В процессе охмурения женского пола, мне даже пришлось солировать под аккомпанемент рояля. А что? Голь на выдумки хитра. А песня — серьёзный фактор воздействия на окружающих. Недаром же сейчас девушки поголовно бегают и вешаются на разных Шаляпиных и П. Лещенко.

Сейчас добропорядочная интеллигенция, то есть те люди которые считают, что если будут ценить шампанское и балет, то это сразу отнесет их к сливкам общества, уже держит характерную фигу в кармане. Втихомолку критикуя страну и ее власти.

В моде меланхоличные песенки упадочного Вертинского. «Где Вы теперь?
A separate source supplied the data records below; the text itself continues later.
-- ==== Sys2Proof/Word.lean ====
section
/-! DEFINITION. The words of ALU8: a byte, the four flags, and the pair of a result and its flags.
Bit 0 of a byte is its least significant bit, bit 7 its sign bit (00_scope.md R7). -/

namespace Sys2Proof

/-- Every datum of ALU8 is one byte (00_scope.md R4, 20_memory.md R29). `v.toNat` is the spec's `u(v)`,
`v.toInt` its `s(v)` (00_scope.md R7). -/
abbrev Byte := BitVec 8

/-- The flag set: four independent booleans, listed in the source's order Z, N, C, V (10_state.md R16, R27). -/
structure Flags where
  z : Bool
  n : Bool
  c : Bool
  v : Bool
deriving DecidableEq, Repr, Inhabited

/-- A result and its four flags, `(y, (z, n, c, v))`: what a completed step returns (40_execute.md R59) and, with
`y` read as `LR` and `flags` as `LF`, the content of the snapshot (10_state.md R22). -/
structure Response where
  y : Byte
  flags : Flags
deriving DecidableEq, Repr, Inhabited

end Sys2Proof
end

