-- ==== Sys2Proof/Machine/Dispatch.lean ====
section
/-! DEFINITION. Stage 3's dispatch (40_execute.md R57): one arm for each row of spec/opcode_table.json. -/

namespace Sys2Proof.Machine

def exec (i : Instr) (s : State) : Host.Outcome State Fault Refusal :=
  match i with
  | .add a b => Sys2Proof.Machine.execAdd a b s
  | .sub a b => Sys2Proof.Machine.execSub a b s
  | .and a b => Sys2Proof.Machine.execAnd a b s
  | .or a b => Sys2Proof.Machine.execOr a b s
  | .xor a b => Sys2Proof.Machine.execXor a b s
  | .not a b => Sys2Proof.Machine.execNot a b s

end Sys2Proof.Machine
end

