-- ==== Sys2Proof/Machine/Core.lean ====
section
/-! DEFINITION. The machine as the host's interface takes it. -/

def Sys2Proof.core : Host.Core :=
  { State := Sys2Proof.Machine.State
    Fault := Sys2Proof.Machine.Fault
    Refusal := Sys2Proof.Machine.Refusal
    step := Sys2Proof.Machine.step
    reset := Sys2Proof.Machine.State.reset }
end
Кто Вам целует пальчики?» Или упадочного же Есенина. Из цикла «кабацких песен». От которых даже волосы в носу шевелятся. Эра декаданса, чего уж там… Подобные произведения считались полузапретными, таящими в себе яды иного социального строя.

А поскольку девушка играющая на рояле, выдала похожую мелодию, то я удачно вклинился и в тему спел для антуража:

— Дым сигарет с ментолом,

Пьяный угар качает…

Чем сорвал бурные аплодисменты. Прибавил плюс сто к харизме и обаянию. Недаром же я всегда был склонен думать, что атмосфера горячих кушаний способствует развитию чувственных струнок.

На фоне других любителей музыкальных куплетов, как правило вопивших благим матом, я смотрелся настоящим молодцом. И в награду я получил одобряющий взгляд Фимы Лифшиц. Ага, фигли нам, страшным бабам, бояться красивых мужиков? Похоже, дело на мази…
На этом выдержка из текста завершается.